TASK> In the reply, include exactly the lines of the entries below from the first to the line with "def State.chainRecord (s", that line included.

(Beginning of DATA FOR REVIEW)

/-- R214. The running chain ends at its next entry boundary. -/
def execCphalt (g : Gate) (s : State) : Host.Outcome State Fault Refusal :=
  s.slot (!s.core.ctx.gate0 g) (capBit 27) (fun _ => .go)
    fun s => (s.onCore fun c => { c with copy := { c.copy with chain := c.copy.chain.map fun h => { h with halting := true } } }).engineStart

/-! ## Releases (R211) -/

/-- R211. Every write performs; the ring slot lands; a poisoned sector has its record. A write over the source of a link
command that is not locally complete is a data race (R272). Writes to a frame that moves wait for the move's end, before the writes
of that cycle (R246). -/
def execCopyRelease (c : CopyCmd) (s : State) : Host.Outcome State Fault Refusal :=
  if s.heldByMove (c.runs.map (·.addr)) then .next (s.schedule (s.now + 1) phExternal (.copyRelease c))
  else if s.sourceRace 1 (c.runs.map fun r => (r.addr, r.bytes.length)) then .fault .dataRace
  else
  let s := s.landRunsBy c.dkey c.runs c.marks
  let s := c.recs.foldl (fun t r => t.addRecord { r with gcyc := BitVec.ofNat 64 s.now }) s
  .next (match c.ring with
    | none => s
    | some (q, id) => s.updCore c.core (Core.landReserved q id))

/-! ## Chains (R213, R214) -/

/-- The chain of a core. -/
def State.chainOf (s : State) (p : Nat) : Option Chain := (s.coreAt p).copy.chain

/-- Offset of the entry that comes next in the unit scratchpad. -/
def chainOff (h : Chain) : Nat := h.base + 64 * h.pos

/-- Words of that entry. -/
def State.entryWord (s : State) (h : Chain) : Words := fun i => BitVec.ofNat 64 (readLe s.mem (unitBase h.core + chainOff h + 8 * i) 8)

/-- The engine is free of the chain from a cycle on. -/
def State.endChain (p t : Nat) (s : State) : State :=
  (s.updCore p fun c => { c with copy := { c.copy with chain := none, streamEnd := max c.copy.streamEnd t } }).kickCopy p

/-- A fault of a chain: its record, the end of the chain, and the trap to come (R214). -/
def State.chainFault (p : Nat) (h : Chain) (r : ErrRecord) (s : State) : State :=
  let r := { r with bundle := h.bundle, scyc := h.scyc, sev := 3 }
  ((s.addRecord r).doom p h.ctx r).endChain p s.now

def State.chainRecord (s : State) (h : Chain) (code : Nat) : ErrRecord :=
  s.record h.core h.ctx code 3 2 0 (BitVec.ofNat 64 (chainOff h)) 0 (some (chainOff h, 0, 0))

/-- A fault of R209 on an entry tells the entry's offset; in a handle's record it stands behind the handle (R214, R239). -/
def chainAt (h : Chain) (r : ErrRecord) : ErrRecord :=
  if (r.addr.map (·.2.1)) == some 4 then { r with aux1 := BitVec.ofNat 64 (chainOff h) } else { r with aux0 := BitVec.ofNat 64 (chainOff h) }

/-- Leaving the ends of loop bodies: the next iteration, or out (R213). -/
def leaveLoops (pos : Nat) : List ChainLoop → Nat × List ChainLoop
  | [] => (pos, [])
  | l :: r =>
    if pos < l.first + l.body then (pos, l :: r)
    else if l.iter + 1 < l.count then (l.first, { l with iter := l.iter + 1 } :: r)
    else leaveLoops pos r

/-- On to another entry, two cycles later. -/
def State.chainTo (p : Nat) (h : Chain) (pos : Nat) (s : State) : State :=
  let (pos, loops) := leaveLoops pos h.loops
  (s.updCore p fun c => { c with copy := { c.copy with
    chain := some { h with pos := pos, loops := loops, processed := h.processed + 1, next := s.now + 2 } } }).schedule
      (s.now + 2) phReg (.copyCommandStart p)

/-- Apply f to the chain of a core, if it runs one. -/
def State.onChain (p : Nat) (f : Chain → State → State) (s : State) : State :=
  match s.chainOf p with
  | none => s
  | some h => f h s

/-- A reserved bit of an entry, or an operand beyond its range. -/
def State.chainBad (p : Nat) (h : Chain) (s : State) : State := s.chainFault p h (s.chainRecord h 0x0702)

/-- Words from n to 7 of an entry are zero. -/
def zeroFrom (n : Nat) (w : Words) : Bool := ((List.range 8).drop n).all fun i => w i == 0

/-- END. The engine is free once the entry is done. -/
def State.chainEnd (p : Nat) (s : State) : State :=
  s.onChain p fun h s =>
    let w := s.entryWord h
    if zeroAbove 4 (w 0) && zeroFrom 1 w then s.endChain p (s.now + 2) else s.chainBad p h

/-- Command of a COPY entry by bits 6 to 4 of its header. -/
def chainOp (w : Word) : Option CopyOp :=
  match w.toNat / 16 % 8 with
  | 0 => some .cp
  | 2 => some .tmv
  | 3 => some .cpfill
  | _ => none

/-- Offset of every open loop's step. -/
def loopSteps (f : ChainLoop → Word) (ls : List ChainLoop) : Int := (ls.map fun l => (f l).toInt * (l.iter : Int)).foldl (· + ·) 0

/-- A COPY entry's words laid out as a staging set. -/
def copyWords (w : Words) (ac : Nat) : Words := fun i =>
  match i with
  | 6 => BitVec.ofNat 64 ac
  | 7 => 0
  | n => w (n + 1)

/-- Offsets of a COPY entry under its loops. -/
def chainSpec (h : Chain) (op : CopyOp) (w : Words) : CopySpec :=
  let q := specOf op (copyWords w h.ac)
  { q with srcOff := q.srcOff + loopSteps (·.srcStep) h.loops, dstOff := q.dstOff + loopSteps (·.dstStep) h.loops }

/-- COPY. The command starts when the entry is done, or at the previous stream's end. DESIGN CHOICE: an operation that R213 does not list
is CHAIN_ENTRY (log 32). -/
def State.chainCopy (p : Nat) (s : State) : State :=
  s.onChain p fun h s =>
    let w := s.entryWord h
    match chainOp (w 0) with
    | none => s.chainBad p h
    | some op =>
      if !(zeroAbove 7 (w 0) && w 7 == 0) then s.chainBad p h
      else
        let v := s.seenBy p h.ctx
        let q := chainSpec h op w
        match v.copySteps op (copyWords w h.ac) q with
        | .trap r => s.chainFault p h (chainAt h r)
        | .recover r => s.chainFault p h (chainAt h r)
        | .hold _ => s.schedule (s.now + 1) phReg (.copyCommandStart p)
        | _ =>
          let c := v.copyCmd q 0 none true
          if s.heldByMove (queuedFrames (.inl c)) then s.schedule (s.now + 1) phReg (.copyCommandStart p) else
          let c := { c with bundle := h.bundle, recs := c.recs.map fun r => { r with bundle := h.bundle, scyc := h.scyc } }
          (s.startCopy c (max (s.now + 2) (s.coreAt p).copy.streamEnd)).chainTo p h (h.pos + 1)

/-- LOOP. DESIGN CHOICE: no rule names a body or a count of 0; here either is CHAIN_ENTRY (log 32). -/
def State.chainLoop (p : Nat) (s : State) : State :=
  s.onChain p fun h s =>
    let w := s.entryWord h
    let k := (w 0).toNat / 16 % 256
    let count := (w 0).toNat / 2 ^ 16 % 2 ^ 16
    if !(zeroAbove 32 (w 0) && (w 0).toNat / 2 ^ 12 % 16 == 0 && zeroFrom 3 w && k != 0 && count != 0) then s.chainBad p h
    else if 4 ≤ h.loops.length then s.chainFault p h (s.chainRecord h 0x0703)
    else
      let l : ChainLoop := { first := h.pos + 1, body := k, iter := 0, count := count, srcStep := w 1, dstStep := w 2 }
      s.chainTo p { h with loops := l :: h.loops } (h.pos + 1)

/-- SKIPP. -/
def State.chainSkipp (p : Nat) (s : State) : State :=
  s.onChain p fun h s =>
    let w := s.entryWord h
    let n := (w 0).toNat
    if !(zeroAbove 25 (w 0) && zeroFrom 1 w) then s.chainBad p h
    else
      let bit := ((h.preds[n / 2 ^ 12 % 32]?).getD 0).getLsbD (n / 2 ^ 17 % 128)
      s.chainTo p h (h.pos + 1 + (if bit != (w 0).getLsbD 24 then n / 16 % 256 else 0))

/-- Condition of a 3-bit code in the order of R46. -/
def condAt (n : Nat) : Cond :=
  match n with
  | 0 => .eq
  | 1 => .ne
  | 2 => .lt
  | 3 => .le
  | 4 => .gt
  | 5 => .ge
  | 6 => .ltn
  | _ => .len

(End of DATA FOR REVIEW)

RESULT OF THE EXERCISE>
/-- R214. The running chain ends at its next entry boundary. -/
def execCphalt (g : Gate) (s : State) : Host.Outcome State Fault Refusal :=
  s.slot (!s.core.ctx.gate0 g) (capBit 27) (fun _ => .go)
    fun s => (s.onCore fun c => { c with copy := { c.copy with chain := c.copy.chain.map fun h => { h with halting := true } } }).engineStart

/-! ## Releases (R211) -/

/-- R211. Every write performs; the ring slot lands; a poisoned sector has its record. A write over the source of a link
command that is not locally complete is a data race (R272). Writes to a frame that moves wait for the move's end, before the writes
of that cycle (R246). -/
def execCopyRelease (c : CopyCmd) (s : State) : Host.Outcome State Fault Refusal :=
  if s.heldByMove (c.runs.map (·.addr)) then .next (s.schedule (s.now + 1) phExternal (.copyRelease c))
  else if s.sourceRace 1 (c.runs.map fun r => (r.addr, r.bytes.length)) then .fault .dataRace
  else
  let s := s.landRunsBy c.dkey c.runs c.marks
  let s := c.recs.foldl (fun t r => t.addRecord { r with gcyc := BitVec.ofNat 64 s.now }) s
  .next (match c.ring with
    | none => s
    | some (q, id) => s.updCore c.core (Core.landReserved q id))

/-! ## Chains (R213, R214) -/

/-- The chain of a core. -/
def State.chainOf (s : State) (p : Nat) : Option Chain := (s.coreAt p).copy.chain

/-- Offset of the entry that comes next in the unit scratchpad. -/
def chainOff (h : Chain) : Nat := h.base + 64 * h.pos

/-- Words of that entry. -/
def State.entryWord (s : State) (h : Chain) : Words := fun i => BitVec.ofNat 64 (readLe s.mem (unitBase h.core + chainOff h + 8 * i) 8)

/-- The engine is free of the chain from a cycle on. -/
def State.endChain (p t : Nat) (s : State) : State :=
  (s.updCore p fun c => { c with copy := { c.copy with chain := none, streamEnd := max c.copy.streamEnd t } }).kickCopy p

/-- A fault of a chain: its record, the end of the chain, and the trap to come (R214). -/
def State.chainFault (p : Nat) (h : Chain) (r : ErrRecord) (s : State) : State :=
  let r := { r with bundle := h.bundle, scyc := h.scyc, sev := 3 }
  ((s.addRecord r).doom p h.ctx r).endChain p s.now

def State.chainRecord (s : State) (h : Chain) (code : Nat) : ErrRecord :=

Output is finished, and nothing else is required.